07 July 2012

Constantly, Constantly, Constnatly 7 January 2010 exLJ

I was tempted to make the third Constantly "Constantinople" but that would have been misleading as this post has as little to do with Constantinople as it has to do with New York, New Delhi, Beijing or Cork.

We are constantly changing - round and round. Constantly framing impressions. Our view frame is surrounded by a frame of reference that is made up of stored images. Surrounded implies a 2-D matrix, but it may be just a continuum like a circle. A first impression is never a first because it is always compared with some previously stored image.

Constantly watching people's behaviour. Constantly judging their behaviour against some socio-moralistic code. This code was learned during our formative years and persists through most of our lives. The judgement is made instantly and then the tolerance factor comes into play. Tolerance is based on the idea that we are all learning. But it always comes after the judgement. So! How can we drop the judgement? Or maybe the question should be - How can we drop the ego?

When we just look at a blank scene there is no judgement triggered. We are just looking. When we look at a scene with a pattern, our pattern recognition triggers an association with a previously learned pattern. This is the same with behaviour patterns. In both cases we maybe looking for what's wrong, what's out of place. The problem arises more so with behaviour patterns because we wind up judging the person exhibiting the behaviour pattern, rather that trying to understand the pattern and not reacting to it.

Our behaviour pattern recognition system develops by watching and imitating the behaviour pattern of our parents, other adults and older children around us. So we develop a core pattern that we regard as the right one because it is based on all we know and is based primarily on mother's pattern. If not mother, it is based on the primary care giver's pattern. The pattern is associated with the images we have stored. Our first impressions of other people are based on a comparison with our primary image and our core behaviour pattern.

The stored images we have little control over because we had no ability to decide if we wanted to store them in the first place. In infancy we are busy gobbling up the images and impressions of our childhood environment. We have no discernment, no capacity for sorting, we're just soaking them up or absorbing them.

Much later we try to look at things, scenes or images without pattern recognition and that it is very difficult or almost impossible. The pattern recognition system has become dominant. However, closing our eyes and watching the screen has become one of my key ways for overcoming the ego. It does not have the movement problem associated with watching scenery or people-watching. Open-eyed stillness is difficult because something moves and our eyes and our attention becomes focussed on the movement. We start trying to figure out what's going on and sooner rather than later we're back in pattern recognition mode and it's inherent judgemental risks.

Constantly going round and round. All time and space is based on movement. No movement, no time, no space. In the Flower of Life scheme of things it is the projection of mind outside itself and it's subsequent movement which leads to all creation. It's all based on movement in egoland. The earth rotates and dances round and round with the moon. And in turn goes around the sun, which travels around the galaxy with the solar system in tow. On the surface of the earth all is movement. And within everything there is always movement.
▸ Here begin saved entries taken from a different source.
/-- The bundle is a micro-routine. -/
def Att.micro (a : Att) : Bool := a.b.any (fun y => opIsMicro y.op)

/-- The attempt ends in a fault (R354, R364). -/
def raise {α : Type} (cause slot kind : Nat) (ecc split : Bool) (detail addr : Nat) : EM α := do
  let a ← get
  throw (.fault ⟨cause, slot, kind, ecc, split, kind != 0 && a.micro, detail, addr⟩)

/-- An access beyond the core: its result, or the wait for it. -/
def ext (x : ExtAcc) : EM Got := do
  let a ← get
  match a.got with
  | g :: r =>
    set { a with got := r, used := a.used ++ [g] }
    pure g
  | [] => throw (.stall (.data x))

/-! ## Permissions (R376): 0, or the detail of R377 -/

def permRead (r e : Nat) : Nat := if leafReads e r then 0 else 5
def permWrite (r e : Nat) : Nat := if leafWrites e r then 0 else 6
def permBoth (r e : Nat) : Nat := if !leafReads e r then 5 else permWrite r e
def permRun (r e : Nat) : Nat := if entDev e then 8 else if leafRuns e r then 0 else 7
def permAny (_ : Nat) : Nat := 0

/-- The translation of `va` (R366, R374, R376). -/
def xlate (slot kind va : Nat) (sp : Bool) (perm : Nat → Nat) : EM TlbEnt := do
  let a ← get
  match tlbFind (a.s.core a.e).tlb a.act.tenant va with
  | some x =>
    set { a with s := tlbTouch a.e x a.s }
    if perm x.entry = 0 then pure x else raise 4 slot kind false sp (perm x.entry) va
  | none =>
    match a.walkFault with
    | some (v, d, c) =>
      if v = va / 1024 then raise (if d = 0 then 3 else 4) slot kind c sp d va else throw (.stall (.walk a.act.tenant va))
    | none => throw (.stall (.walk a.act.tenant va))

/-! ## Fetch (R338, R340) -/

/-- The piece of a bundle that lies in one 64-byte line. -/
def fetchPiece (va n : Nat) : EM Unit := do
  let x ← xlate 0 0 va false (permRun (← get).act.ring)
  let a ← get
  let pa := leafPA x.entry va
  let line := pa / 64 * 64
  let bus : Bool → EM Unit := fun c => raise 3 0 0 c false 0 va
  let own : Bool := match a.s.place a.e pa with
    | .own p => decide (96 ≤ a.e) || (decide (0x60020000 + a.e * 0x40000 ≤ p) && decide (p + n ≤ 0x60020000 + a.e * 0x40000 + a.s.scratch a.e))
    | _ => false
  if own then
    match a.s.place a.e pa with
    | .own p =>
      let r := memPerform (a.mrq 0) p n none a.s
      if r.1 = .ok then set { a with s := r.2.2 }
      else
        set { a with s := if a.e < 96 then r.2.2 else pedEcc (a.e - 96) r.2.2 }
        bus true
    | _ => pure ()
  else if a.e < 96 then
    let k := a.s.core a.e
    match k.lines.find? (fun l => l.1 == line && l.2.1 == a.act.ctx) with
    | some l =>
      if l.2.2 then bus true
      else set { a with s := a.s.setCore a.e { k with lines := l :: k.lines.filter (fun m => m != l) } }
    | none => if a.walkFault = some (line, 15, false) then bus false else throw (.stall (.fill line))
  else if a.s.place a.e pa = .nowhere then bus false
  else
    let g ← ext ⟨.read, line, 64, a.act.ring, a.act.tenant, 0, false⟩
    if g.bus then bus false else if g.val.isNone then bus true else pure ()

/-- The fetch of the bundle. -/
def fetch : EM Unit := do
  let a ← get
  let pc := a.act.pc.toNat
  let n := 4 * a.b.length
  let m := min n (64 - pc % 64)
  fetchPiece pc m
  if m < n then fetchPiece ((pc + m) % 2 ^ 32) (n - m) else pure ()

/-! ## Loads -/

/-- One part of a load through a leaf. `okAt` is the memory rule of R315. -/
def loadPart (slot kind ring : Nat) (x : TlbEnt) (va n : Nat) (sp : Bool) (okAt : Nat → Bool) : EM Nat := do
  let a ← get
  let pa := leafPA x.entry va
  let dev := entDev x.entry
  let bus : Bool → EM Nat := fun c => raise 3 slot kind c sp 0 va
  if !okAt pa || (dev && a.micro) then bus false
  else match a.s.place a.e pa with
    | .nowhere => bus false
    | .own p =>
      let refused : Bool := if a.e < 96 then (memRefused (a.rq ring) p n false a.s).isSome else decide (0xD0080000 < pa + n)
      if refused then bus false
      else
        let s := if dev then wbDrain a.e a.s else a.s
        let wb := (s.core a.e).wbuf
        let r := memPerform (a.mrq 1) p n none s
        if wbCovers wb p n then pure (wbMerge wb p n 0)
        else if r.1 = .ok then
          set { a with s := r.2.2 }
          pure (wbMerge wb p n r.2.1)
        else
          set { a with s := if a.e < 96 then r.2.2 else pedEcc (a.e - 96) r.2.2 }
          bus true
    | .far =>
      let wb := (a.s.core a.e).wbuf
      if isRegAddr pa ∧ !dev then bus false
      else if !dev ∧ wbCovers wb pa n then pure (wbMerge wb pa n 0)
      else
        let g ← ext ⟨.read, pa, n, ring, a.act.tenant, 0, dev⟩
        if g.bus then bus false
        else match g.val with
          | none => bus true
          | some v => pure (if dev then v else wbMerge wb pa n v)

/-- A load of `n` bytes at `va`, split where it is not aligned (R341, R342). -/
def loadVa (slot kind ring va n : Nat) (perm : Nat → Nat) (okAt : Nat → Bool) : EM Nat := do
  if va % n = 0 then
    let x ← xlate slot kind va false perm
    loadPart slot kind ring x va n false okAt
  else
    let m := n - va % n
    let vh := (va + m) % 2 ^ 32
    let x ← xlate slot kind va false perm
    let y ← xlate slot kind vh true perm
    if entDev x.entry || entDev y.entry then raise (if (← get).micro then 3 else 2) slot kind false false 0 va
    else
      modify (fun a => { a with splits := a.splits + 1 })
      let lo ← loadPart slot kind ring x va m false okAt
      let hi ← loadPart slot kind ring y vh (n - m) true okAt
      pure (lo + hi * 2 ^ (8 * m))

def anyPlace (_ : Nat) : Bool := true

/-! ## Stores -/

/-- One part of a store, judged (R36, R337, R380, R394). -/
def storePart (slot kind ring : Nat) (x : TlbEnt) (va n v : Nat) (sp direct : Bool) : EM StReq := do
  let a ← get
  let pa := leafPA x.entry va
  let dev := entDev x.entry
  let req : StReq := ⟨va, pa, n, v, dev, ring, slot, kind, sp, direct⟩
  let bus : Bool → EM StReq := fun c => raise 3 slot kind c sp 0 va
  let spoilt : Nat → EM StReq := fun p =>
    match storeSpoilt a.e a.act.tenant p n a.s with
    | some s => do
      set { a with s := if a.e < 96 then s else pedEcc (a.e - 96) s }
      bus true
    | none => pure req
  if dev && a.micro then bus false
  else match a.s.place a.e pa with
  | .nowhere => bus false
  | .own p =>
    if a.e < 96 then
      match memRefused (a.rq ring) p n true a.s with
      | some s => do
        set { a with s := s }
        bus false
      | none => spoilt p
    else if 0xD0080000 < pa + n then bus false else spoilt p
  | .far =>
    if isRegAddr pa ∧ !dev then bus false
    else if a.e < 96 then
      match storeRefused a.e a.act.tenant ring pa n v dev a.s with
      | some s => do
        set { a with s := s }
        bus false
      | none => spoilt pa
    else pure req

/-- A store of `n` bytes at `va`, split where it is not aligned (R341, R342). -/
def storeVa (slot kind ring va n v : Nat) : EM (List StReq) := do
  if va % n = 0 then
    let x ← xlate slot kind va false (permWrite ring)
    let r ← storePart slot kind ring x va n (v % 2 ^ (8 * n)) false false
    pure [r]
  else
    let m := n - va % n
    let vh := (va + m) % 2 ^ 32
    let x ← xlate slot kind va false (permWrite ring)
    let y ← xlate slot kind vh true (permWrite ring)
    if entDev x.entry || entDev y.entry then raise (if (← get).micro then 3 else 2) slot kind false false 0 va
    else
      modify (fun a => { a with splits := a.splits + 1 })
      let lo ← storePart slot kind ring x va m (v % 2 ^ (8 * m)) false false
      let hi ← storePart slot kind ring y vh (n - m) (v / 2 ^ (8 * m) % 2 ^ (8 * (n - m))) true false
      pure [lo, hi]

/-- The mark D of the page of a store (R382): set in the replica the translation came from, or a fresh walk. -/
def markDirty (r : StReq) : EM Unit := do
  let a ← get
  match tlbFind (a.s.core a.e).tlb a.act.tenant r.va with
  | none => throw (.stall (.walk a.act.tenant r.va))
  | some x =>
    if x.d then pure ()
    else if a.e < 96 then
      let m := markEntry (a.mrq 3) x.at_ x.entry 9 a.s
      if m.1 then set { a with s := tlbDirty a.e x m.2, base := tlbDirty a.e x (markEntry (a.mrq 3) x.at_ x.entry 9 a.base).2 }
      else
        set { a with base := tlbDrop a.e x a.base }
        throw (.stall (.walk a.act.tenant r.va))
    else
      let used := a.used
      let g ← ext ⟨.mark 9, x.at_, 8, a.act.ring, a.act.tenant, x.entry, false⟩
      let b ← get
      if g.val = some 1 then set { b with s := tlbDirty b.e x b.s, base := tlbDirty b.e x b.base, used := used }
      else
        set { b with base := tlbDrop b.e x b.base, used := used }
        throw (.stall (.walk b.act.tenant r.va))

def markAll : List StReq → EM Unit
  | [] => pure ()
  | r :: l => do
    markDirty r
    markAll l

/-- What a store beyond a copy's memory is to the comparator: a write, or the checkpoint that a write of CKPT is (R491, R493). -/
def Att.writeAcc (a : Att) (r : StReq) : List ExtAcc :=
  let w := fun (pa n v : Nat) => (⟨.write, pa, n, r.ring, a.act.tenant, v, r.dev⟩ : ExtAcc)
  if r.pa = Reg.PEDESTAL.CKPT ∧ r.size = 4 then [a.s.ckptAcc (a.e - 96) r.ring (some r.value)]
  else if r.pa = Reg.PEDESTAL.CKPT ∧ r.size = 8 then
    [a.s.ckptAcc (a.e - 96) r.ring (some (r.value % 2 ^ 32)), w (r.pa + 4) 4 (r.value / 2 ^ 32)]
  else [w r.pa r.size r.value]

/-- Issue the accesses of a copy's store one after the other. -/
def extAll (r : StReq) : List ExtAcc → EM Unit
  | [] => pure ()
  | x :: l => do
    let g ← ext x
    if g.bus then raise 3 r.slot r.kind false r.split 0 r.va
    else if g.val.isNone then raise 3 r.slot r.kind true r.split 0 r.va
    else extAll r l

/-- The accesses of a copy's stores beyond its memory. -/
def storeExt : List StReq → EM Unit
  | [] => pure ()
  | r :: l => do
    let a ← get
    if 96 ≤ a.e ∧ a.s.place a.e r.pa = .far then extAll r (a.writeAcc r) else pure ()
    storeExt l

/-- A store of the bundle reaches the buffer, memory, or the copy's own registers. -/
def storeGo (e tenant : Nat) (r : StReq) (s : State) : State :=
  let w := fun (p : Nat) => (⟨p, r.size, r.value, r.dev, tenant, r.ring⟩ : WbEnt)
  match s.place e r.pa with
  | .nowhere => s
  | .own p =>
    if e < 96 ∧ !r.direct then wbPush e (w p) s
    else (memPerform ⟨tenant, e + 1, 1⟩ p r.size (some r.value) s).2.2
  | .far =>
    if e < 96 then (if r.direct then storePerform e (w r.pa) s else wbPush e (w r.pa) s)
    else if pedOwn r.pa then pedOwnWrite (e - 96) r.pa r.size r.value s
    else s

/-- The stores of a bundle, after their marks (R296, R382). -/
def storeAll (l : List StReq) : EM Unit := do
  markAll l
  storeExt l
  modify (fun a => { a with s := l.foldl (fun s r => storeGo a.e a.act.tenant r s) a.s })

/-! ## The syllables -/

def addWr (l : List Wr) : EM Unit := modify (fun a => { a with writes := a.writes ++ l })
def addFl (slot : Nat) (f : FlagOut) : EM Unit := modify (fun a => { a with flags := a.flags ++ [(slot, f)] })
def jumpTo (v : Nat) : EM Unit := modify (fun a => { a with next := v % 2 ^ 32 / 4 * 4, taken := true })

/-- The address after the bundle. -/
def Att.after (a : Att) : Nat := (a.act.pc.toNat + 4 * a.b.length) % 2 ^ 32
But to our ego-centred view it appears mostly still. Even though we have rediscovered that earth/moon go around the sun, that the solar system goes around the galactic core, all of our thought systems are centric. There is a theory that the universe is omni-centric, that every point in it is at the centre of things. Maybe our egos aren't such ejiits after all.

In ego-centric terms each of us is at the centre of the universe, even if we regard this personal universe as a very small part of a much larger whole. Within our own sphere of influence we play a major part, even though we know that in the grand scheme of things our part is rather insignificant. When we look at the big picture we are inconsequential.

But there is no big picture, no ego based view that can see it all. To get to see it all we have to move outside ego and return to mind. And when we return to mind we cannot take any of the ego based stuff with us. So now we have a real problem for ego. Everything that we use, to think, to see, to hear, to speak, to do is all based on an ego system of symbols, words, language, images and sensations which are only representations and are not real.